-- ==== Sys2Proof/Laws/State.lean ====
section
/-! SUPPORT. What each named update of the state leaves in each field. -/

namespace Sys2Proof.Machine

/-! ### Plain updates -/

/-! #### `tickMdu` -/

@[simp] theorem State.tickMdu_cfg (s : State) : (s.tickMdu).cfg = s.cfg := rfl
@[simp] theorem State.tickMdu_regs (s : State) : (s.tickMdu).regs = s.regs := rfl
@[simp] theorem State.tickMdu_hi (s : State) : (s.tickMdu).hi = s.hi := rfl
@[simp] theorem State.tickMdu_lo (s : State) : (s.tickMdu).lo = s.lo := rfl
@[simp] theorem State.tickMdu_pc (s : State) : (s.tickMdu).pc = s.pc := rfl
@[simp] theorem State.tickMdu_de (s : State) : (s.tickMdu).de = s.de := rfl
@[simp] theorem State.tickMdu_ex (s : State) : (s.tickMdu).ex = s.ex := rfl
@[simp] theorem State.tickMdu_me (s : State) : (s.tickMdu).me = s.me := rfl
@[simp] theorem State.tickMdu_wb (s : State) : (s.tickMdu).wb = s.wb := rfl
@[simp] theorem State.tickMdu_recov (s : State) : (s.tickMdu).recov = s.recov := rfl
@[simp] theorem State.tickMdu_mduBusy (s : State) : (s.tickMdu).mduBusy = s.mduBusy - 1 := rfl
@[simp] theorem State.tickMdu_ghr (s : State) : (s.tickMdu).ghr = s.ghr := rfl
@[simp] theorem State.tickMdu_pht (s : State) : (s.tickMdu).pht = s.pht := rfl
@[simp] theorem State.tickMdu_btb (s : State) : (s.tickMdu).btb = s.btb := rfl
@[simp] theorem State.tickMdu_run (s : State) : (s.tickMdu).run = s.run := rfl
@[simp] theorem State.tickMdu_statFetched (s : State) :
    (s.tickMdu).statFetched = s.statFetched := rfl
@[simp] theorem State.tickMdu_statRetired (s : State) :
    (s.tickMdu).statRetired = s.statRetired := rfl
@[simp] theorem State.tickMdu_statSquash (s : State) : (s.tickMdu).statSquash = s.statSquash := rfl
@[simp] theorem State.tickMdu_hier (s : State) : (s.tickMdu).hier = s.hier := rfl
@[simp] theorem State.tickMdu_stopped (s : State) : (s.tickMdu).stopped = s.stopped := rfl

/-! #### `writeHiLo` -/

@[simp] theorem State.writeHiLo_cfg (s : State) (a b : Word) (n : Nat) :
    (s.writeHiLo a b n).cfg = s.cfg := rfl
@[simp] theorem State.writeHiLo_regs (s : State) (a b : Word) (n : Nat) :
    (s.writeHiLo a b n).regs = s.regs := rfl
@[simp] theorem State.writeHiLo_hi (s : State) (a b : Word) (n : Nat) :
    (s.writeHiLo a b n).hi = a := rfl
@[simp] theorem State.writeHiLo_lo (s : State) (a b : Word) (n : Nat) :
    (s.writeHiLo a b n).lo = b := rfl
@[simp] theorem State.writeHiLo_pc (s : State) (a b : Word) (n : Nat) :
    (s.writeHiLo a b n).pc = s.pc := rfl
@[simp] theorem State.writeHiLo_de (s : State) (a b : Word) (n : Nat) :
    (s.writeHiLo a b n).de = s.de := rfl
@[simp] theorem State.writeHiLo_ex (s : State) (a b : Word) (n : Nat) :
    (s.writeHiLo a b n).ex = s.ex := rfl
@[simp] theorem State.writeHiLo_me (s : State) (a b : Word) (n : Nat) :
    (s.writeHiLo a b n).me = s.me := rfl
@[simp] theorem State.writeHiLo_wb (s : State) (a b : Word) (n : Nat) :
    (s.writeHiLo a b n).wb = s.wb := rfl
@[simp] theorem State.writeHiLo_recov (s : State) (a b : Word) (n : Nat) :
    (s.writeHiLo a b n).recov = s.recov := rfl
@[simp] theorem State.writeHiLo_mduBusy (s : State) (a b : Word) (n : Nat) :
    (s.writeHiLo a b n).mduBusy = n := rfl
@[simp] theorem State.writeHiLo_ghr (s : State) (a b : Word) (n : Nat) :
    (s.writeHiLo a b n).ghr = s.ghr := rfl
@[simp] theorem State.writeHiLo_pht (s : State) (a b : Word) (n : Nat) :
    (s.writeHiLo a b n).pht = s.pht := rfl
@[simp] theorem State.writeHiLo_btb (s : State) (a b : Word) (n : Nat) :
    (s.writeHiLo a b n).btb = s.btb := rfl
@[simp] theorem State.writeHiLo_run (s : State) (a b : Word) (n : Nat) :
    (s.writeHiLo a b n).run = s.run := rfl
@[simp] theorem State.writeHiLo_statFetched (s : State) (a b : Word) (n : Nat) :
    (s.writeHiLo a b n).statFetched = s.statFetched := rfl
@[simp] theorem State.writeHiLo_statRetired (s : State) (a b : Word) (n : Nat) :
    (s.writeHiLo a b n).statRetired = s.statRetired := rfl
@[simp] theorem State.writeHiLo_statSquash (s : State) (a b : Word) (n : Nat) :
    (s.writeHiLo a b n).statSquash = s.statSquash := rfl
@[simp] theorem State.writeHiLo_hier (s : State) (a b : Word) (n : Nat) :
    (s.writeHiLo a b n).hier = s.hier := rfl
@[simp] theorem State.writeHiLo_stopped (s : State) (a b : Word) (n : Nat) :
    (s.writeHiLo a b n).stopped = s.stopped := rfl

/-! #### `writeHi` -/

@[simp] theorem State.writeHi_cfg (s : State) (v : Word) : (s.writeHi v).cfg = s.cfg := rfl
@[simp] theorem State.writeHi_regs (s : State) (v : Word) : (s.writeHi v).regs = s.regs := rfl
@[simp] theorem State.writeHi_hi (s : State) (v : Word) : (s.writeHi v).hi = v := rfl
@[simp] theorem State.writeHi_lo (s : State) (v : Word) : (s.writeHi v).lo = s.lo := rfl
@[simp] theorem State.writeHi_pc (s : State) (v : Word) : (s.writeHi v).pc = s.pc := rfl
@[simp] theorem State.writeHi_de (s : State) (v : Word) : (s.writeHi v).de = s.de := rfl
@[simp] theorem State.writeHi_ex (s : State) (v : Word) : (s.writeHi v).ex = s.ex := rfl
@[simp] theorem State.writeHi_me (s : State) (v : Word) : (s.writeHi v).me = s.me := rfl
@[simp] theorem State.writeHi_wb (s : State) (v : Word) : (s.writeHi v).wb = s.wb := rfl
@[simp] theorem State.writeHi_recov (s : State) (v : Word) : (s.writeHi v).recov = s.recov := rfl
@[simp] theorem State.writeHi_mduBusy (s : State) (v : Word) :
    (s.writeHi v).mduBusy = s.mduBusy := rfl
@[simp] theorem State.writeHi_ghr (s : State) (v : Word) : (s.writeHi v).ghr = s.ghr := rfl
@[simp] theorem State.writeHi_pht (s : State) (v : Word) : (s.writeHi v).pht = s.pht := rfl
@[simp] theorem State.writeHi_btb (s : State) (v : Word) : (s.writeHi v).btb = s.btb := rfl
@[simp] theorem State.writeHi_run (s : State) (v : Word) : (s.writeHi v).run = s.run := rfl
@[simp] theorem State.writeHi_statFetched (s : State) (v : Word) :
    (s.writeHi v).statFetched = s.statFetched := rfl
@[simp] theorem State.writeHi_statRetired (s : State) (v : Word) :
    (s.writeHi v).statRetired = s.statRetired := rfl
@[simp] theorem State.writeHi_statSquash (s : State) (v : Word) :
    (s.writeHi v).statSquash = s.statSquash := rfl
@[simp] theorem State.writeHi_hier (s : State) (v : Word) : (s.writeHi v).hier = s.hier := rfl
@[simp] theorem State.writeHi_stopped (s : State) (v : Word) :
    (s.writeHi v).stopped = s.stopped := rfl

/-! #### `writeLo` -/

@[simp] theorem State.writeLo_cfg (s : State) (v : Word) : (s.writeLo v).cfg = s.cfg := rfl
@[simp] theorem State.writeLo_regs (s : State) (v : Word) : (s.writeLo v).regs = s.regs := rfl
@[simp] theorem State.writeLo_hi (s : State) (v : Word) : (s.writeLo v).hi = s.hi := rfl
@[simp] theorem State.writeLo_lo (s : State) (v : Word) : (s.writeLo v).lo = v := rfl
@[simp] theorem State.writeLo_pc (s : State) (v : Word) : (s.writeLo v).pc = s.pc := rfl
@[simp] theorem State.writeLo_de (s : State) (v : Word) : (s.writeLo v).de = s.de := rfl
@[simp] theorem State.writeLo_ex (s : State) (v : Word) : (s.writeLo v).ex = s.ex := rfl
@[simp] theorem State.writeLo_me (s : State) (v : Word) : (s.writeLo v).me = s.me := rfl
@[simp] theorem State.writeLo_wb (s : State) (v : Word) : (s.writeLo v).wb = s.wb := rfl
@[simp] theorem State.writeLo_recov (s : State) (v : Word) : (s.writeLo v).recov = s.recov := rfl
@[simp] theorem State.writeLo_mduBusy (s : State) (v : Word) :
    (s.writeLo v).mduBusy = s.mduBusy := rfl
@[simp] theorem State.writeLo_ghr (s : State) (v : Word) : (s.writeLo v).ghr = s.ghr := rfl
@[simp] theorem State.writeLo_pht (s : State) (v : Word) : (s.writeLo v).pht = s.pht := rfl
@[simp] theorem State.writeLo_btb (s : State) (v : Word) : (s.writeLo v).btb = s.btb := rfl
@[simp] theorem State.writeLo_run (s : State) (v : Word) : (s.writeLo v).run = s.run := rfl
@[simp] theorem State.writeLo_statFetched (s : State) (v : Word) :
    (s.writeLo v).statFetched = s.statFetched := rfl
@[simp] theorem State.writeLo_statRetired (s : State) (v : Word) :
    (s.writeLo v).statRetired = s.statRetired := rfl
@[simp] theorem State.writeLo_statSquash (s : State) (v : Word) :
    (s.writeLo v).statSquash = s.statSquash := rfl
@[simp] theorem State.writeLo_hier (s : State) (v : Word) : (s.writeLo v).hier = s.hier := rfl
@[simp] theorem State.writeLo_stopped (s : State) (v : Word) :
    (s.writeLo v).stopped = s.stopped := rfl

---

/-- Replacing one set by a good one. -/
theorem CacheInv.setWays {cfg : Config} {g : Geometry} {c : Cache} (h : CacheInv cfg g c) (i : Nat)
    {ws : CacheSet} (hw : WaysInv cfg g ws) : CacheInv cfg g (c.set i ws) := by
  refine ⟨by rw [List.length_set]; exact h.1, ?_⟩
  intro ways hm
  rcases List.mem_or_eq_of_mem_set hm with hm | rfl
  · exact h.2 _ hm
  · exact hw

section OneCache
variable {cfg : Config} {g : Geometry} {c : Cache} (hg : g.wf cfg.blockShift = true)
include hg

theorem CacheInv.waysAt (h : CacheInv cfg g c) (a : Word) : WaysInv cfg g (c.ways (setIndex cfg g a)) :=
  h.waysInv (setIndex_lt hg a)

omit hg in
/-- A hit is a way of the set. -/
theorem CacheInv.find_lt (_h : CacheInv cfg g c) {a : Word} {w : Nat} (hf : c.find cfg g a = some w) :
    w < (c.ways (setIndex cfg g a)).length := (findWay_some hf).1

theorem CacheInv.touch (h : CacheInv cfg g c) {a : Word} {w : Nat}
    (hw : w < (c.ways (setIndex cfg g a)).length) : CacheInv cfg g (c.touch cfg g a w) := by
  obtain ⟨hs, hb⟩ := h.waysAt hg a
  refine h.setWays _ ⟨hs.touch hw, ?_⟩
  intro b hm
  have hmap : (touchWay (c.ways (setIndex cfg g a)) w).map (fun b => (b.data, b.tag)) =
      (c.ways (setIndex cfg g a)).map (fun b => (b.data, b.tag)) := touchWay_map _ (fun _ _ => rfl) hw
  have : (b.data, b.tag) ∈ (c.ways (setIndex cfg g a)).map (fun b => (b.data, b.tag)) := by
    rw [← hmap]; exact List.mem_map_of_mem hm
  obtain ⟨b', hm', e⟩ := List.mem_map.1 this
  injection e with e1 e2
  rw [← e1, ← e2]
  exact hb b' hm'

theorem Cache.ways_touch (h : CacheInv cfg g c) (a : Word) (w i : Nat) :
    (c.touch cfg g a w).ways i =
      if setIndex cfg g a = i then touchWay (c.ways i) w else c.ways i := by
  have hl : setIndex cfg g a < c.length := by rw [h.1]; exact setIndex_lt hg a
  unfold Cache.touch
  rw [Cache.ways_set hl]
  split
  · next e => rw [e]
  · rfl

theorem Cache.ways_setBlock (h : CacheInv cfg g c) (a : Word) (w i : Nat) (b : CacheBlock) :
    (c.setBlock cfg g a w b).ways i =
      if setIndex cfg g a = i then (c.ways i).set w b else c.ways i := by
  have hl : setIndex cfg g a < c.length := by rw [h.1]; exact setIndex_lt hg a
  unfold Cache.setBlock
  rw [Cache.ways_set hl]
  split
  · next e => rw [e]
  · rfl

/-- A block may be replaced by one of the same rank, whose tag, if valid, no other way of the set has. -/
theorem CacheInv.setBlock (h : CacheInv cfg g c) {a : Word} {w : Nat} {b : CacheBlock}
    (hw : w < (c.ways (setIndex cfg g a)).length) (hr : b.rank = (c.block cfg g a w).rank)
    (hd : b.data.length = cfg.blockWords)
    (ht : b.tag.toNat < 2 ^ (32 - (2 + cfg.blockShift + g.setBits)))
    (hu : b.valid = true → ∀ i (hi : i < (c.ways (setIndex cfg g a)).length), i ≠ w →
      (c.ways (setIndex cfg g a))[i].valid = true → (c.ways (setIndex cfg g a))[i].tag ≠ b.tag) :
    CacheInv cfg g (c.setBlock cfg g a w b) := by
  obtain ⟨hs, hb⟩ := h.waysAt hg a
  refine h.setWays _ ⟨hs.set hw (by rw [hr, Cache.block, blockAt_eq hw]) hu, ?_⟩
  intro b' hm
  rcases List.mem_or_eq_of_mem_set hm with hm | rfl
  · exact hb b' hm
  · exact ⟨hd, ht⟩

## Activity
Above are the records. Print exactly, and only, the lines from the line with "theorem State.writeHiLo_pht (s" to the line with "(s.writeHiLo a b n).btb = s.btb := rfl", both inclusive.

## The answer
@[simp] theorem State.writeHiLo_pht (s : State) (a b : Word) (n : Nat) :
    (s.writeHiLo a b n).pht = s.pht := rfl
@[simp] theorem State.writeHiLo_btb (s : State) (a b : Word) (n : Nat) :
    (s.writeHiLo a b n).btb = s.btb := rfl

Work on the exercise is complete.